[Saved data entries]

========

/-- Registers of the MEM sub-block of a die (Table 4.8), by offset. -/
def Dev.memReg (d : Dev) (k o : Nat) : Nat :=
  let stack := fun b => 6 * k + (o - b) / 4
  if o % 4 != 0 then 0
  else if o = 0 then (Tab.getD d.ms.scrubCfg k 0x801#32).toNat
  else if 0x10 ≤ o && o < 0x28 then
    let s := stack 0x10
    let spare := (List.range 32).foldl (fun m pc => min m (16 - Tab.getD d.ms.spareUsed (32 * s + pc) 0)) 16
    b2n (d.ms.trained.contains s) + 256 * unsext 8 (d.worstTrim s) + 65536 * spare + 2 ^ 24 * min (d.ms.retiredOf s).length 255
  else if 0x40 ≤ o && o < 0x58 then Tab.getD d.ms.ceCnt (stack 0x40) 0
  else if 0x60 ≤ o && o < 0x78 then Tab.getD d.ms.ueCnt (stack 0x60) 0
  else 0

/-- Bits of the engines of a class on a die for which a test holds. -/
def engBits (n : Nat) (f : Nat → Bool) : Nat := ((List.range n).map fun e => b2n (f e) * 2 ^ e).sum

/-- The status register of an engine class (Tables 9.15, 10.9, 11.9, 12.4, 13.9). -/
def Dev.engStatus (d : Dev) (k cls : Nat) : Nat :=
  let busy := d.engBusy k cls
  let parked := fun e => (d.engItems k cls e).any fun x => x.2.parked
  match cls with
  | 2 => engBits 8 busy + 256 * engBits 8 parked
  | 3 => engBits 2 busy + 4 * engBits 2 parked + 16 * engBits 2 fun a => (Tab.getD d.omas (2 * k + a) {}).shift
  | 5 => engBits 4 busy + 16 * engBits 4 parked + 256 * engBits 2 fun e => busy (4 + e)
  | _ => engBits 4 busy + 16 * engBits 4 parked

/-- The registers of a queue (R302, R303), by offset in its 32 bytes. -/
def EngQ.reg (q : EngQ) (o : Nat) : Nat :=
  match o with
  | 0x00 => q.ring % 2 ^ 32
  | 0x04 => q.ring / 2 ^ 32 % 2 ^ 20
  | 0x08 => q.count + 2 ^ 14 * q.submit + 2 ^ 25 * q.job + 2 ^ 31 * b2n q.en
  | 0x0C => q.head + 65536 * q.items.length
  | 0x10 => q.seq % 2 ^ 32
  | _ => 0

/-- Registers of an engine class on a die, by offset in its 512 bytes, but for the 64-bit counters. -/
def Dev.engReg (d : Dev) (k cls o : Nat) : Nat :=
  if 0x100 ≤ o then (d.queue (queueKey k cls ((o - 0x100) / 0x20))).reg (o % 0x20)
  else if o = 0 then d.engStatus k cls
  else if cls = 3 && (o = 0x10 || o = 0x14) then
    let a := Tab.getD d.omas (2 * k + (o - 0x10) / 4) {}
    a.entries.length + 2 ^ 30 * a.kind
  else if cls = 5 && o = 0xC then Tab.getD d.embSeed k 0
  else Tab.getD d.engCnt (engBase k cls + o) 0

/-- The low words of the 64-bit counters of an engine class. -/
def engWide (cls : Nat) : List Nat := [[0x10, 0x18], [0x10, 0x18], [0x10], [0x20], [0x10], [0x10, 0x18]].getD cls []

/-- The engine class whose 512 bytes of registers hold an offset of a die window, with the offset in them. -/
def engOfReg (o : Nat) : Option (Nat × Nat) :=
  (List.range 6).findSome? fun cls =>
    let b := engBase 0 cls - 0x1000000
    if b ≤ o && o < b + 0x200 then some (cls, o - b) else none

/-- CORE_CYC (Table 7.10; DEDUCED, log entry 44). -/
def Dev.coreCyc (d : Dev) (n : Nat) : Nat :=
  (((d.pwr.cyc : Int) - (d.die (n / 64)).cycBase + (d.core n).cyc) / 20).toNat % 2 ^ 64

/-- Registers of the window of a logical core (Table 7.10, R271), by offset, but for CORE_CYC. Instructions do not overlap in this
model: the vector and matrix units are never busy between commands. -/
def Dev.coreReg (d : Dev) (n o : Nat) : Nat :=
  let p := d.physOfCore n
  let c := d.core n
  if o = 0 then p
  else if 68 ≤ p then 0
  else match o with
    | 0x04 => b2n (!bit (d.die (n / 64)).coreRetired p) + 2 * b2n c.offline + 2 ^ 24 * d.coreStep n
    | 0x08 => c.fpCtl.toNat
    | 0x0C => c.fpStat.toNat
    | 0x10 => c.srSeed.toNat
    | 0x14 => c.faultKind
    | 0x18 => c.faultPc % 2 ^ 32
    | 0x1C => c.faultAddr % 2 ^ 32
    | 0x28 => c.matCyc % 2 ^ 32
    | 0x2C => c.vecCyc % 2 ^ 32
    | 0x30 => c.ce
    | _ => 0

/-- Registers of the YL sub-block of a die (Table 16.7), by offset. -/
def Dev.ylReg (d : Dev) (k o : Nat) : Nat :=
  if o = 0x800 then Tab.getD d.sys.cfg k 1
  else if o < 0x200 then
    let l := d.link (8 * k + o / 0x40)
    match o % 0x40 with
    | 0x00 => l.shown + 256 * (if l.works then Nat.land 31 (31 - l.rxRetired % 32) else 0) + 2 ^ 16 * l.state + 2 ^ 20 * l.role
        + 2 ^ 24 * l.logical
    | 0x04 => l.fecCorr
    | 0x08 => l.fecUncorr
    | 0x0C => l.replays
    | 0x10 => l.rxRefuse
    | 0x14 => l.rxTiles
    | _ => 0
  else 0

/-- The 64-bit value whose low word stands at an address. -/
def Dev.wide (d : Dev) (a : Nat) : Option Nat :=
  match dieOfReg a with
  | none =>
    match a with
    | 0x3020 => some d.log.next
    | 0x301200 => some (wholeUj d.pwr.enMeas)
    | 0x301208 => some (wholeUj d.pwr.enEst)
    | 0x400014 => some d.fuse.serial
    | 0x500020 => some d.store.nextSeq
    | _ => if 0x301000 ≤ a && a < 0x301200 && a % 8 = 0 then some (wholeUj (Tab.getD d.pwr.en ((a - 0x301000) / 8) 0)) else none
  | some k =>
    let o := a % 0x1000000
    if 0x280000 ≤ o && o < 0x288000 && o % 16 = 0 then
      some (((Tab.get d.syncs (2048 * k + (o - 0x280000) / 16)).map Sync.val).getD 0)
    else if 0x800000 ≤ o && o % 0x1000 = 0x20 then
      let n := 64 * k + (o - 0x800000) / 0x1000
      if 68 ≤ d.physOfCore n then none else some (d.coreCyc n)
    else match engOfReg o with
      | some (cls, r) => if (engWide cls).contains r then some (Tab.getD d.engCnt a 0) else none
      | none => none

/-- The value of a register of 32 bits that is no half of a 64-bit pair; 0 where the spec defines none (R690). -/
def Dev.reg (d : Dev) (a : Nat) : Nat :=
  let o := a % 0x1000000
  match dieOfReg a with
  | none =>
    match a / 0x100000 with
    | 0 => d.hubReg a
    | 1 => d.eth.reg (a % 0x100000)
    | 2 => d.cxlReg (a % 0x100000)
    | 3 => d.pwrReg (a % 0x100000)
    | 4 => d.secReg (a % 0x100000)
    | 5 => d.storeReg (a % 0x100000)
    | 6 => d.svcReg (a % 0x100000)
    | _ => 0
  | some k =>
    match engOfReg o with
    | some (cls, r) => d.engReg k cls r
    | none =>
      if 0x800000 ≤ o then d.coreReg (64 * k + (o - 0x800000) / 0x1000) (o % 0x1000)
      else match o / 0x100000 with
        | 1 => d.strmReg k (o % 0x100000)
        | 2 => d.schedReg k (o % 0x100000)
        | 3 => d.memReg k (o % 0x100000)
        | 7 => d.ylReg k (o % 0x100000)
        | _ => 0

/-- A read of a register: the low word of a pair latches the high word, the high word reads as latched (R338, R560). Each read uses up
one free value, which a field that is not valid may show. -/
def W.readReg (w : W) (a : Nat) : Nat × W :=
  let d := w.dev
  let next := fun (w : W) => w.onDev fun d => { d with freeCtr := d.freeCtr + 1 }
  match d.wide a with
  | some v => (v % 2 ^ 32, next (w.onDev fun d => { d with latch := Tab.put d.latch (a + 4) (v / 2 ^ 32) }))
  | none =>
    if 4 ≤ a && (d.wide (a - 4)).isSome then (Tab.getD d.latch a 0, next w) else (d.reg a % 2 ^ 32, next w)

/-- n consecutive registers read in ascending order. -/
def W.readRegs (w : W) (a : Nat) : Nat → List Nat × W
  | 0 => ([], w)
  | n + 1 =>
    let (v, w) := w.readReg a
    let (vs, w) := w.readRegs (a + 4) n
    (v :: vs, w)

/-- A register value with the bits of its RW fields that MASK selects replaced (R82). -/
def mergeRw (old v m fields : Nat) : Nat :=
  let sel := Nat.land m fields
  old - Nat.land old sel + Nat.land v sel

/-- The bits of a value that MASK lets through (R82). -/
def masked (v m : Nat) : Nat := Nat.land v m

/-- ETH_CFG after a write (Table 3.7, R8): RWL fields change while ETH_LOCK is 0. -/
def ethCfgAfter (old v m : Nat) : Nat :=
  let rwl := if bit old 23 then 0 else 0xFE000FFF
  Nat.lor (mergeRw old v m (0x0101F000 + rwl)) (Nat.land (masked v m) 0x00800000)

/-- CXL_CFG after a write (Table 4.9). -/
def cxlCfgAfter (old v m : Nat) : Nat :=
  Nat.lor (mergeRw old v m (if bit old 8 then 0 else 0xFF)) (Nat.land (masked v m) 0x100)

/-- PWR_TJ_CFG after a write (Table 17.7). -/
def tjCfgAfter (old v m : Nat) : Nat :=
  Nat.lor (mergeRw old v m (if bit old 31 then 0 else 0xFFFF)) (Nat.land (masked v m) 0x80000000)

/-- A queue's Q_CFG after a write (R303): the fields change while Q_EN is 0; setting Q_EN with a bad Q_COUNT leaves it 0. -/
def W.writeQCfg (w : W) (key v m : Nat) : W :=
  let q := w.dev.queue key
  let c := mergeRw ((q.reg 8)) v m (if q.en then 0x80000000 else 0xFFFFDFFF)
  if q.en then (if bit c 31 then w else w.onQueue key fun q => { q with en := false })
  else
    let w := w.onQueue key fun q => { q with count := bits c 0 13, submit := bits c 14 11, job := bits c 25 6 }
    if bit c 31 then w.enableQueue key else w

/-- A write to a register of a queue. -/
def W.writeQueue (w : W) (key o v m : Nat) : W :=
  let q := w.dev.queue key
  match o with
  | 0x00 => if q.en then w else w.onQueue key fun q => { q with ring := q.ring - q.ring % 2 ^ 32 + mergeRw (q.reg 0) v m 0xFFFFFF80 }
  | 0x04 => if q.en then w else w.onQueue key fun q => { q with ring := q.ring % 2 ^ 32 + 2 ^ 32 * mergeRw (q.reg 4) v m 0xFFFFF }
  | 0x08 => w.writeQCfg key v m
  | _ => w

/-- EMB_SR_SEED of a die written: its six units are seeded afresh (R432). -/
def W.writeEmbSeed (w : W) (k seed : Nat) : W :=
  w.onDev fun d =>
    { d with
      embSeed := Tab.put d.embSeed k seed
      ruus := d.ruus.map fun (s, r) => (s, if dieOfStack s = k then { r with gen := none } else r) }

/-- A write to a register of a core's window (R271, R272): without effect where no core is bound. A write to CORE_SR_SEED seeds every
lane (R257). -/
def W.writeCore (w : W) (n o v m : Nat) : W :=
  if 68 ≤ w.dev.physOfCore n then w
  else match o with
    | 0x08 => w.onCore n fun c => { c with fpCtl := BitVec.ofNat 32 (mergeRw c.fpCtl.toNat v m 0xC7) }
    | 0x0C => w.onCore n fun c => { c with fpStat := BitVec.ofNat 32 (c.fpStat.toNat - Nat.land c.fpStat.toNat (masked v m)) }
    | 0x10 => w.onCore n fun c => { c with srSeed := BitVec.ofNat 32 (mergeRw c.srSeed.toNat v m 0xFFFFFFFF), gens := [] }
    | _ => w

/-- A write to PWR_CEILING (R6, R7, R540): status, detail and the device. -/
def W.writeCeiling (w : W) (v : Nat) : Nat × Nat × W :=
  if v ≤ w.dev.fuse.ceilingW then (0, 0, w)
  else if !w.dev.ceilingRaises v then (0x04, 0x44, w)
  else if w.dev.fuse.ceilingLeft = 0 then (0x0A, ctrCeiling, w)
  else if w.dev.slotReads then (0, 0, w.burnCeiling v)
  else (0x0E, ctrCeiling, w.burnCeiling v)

========

■ **PROBLEM STATEMENT**
Pick from the records each line that contains the word "mergeRw" and show it.

■ **SOLUTION TO THIS TASK**
def mergeRw (old v m fields : Nat) : Nat :=
  Nat.lor (mergeRw old v m (0x0101F000 + rwl)) (Nat.land (masked v m) 0x00800000)
  Nat.lor (mergeRw old v m (if bit old 8 then 0 else 0xFF)) (Nat.land (masked v m) 0x100)
  Nat.lor (mergeRw old v m (if bit old 31 then 0 else 0xFFFF)) (Nat.land (masked v m) 0x80000000)
  let c := mergeRw ((q.reg 8)) v m (if q.en then 0x80000000 else 0xFFFFDFFF)
  | 0x00 => if q.en then w else w.onQueue key fun q => { q with ring := q.ring - q.ring % 2 ^ 32 + mergeRw (q.reg 0) v m 0xFFFFFF80 }
  | 0x04 => if q.en then w else w.onQueue key fun q => { q with ring := q.ring % 2 ^ 32 + 2 ^ 32 * mergeRw (q.reg 4) v m 0xFFFFF }
    | 0x08 => w.onCore n fun c => { c with fpCtl := BitVec.ofNat 32 (mergeRw c.fpCtl.toNat v m 0xC7) }
    | 0x10 => w.onCore n fun c => { c with srSeed := BitVec.ofNat 32 (mergeRw c.srSeed.toNat v m 0xFFFFFFFF), gens := [] }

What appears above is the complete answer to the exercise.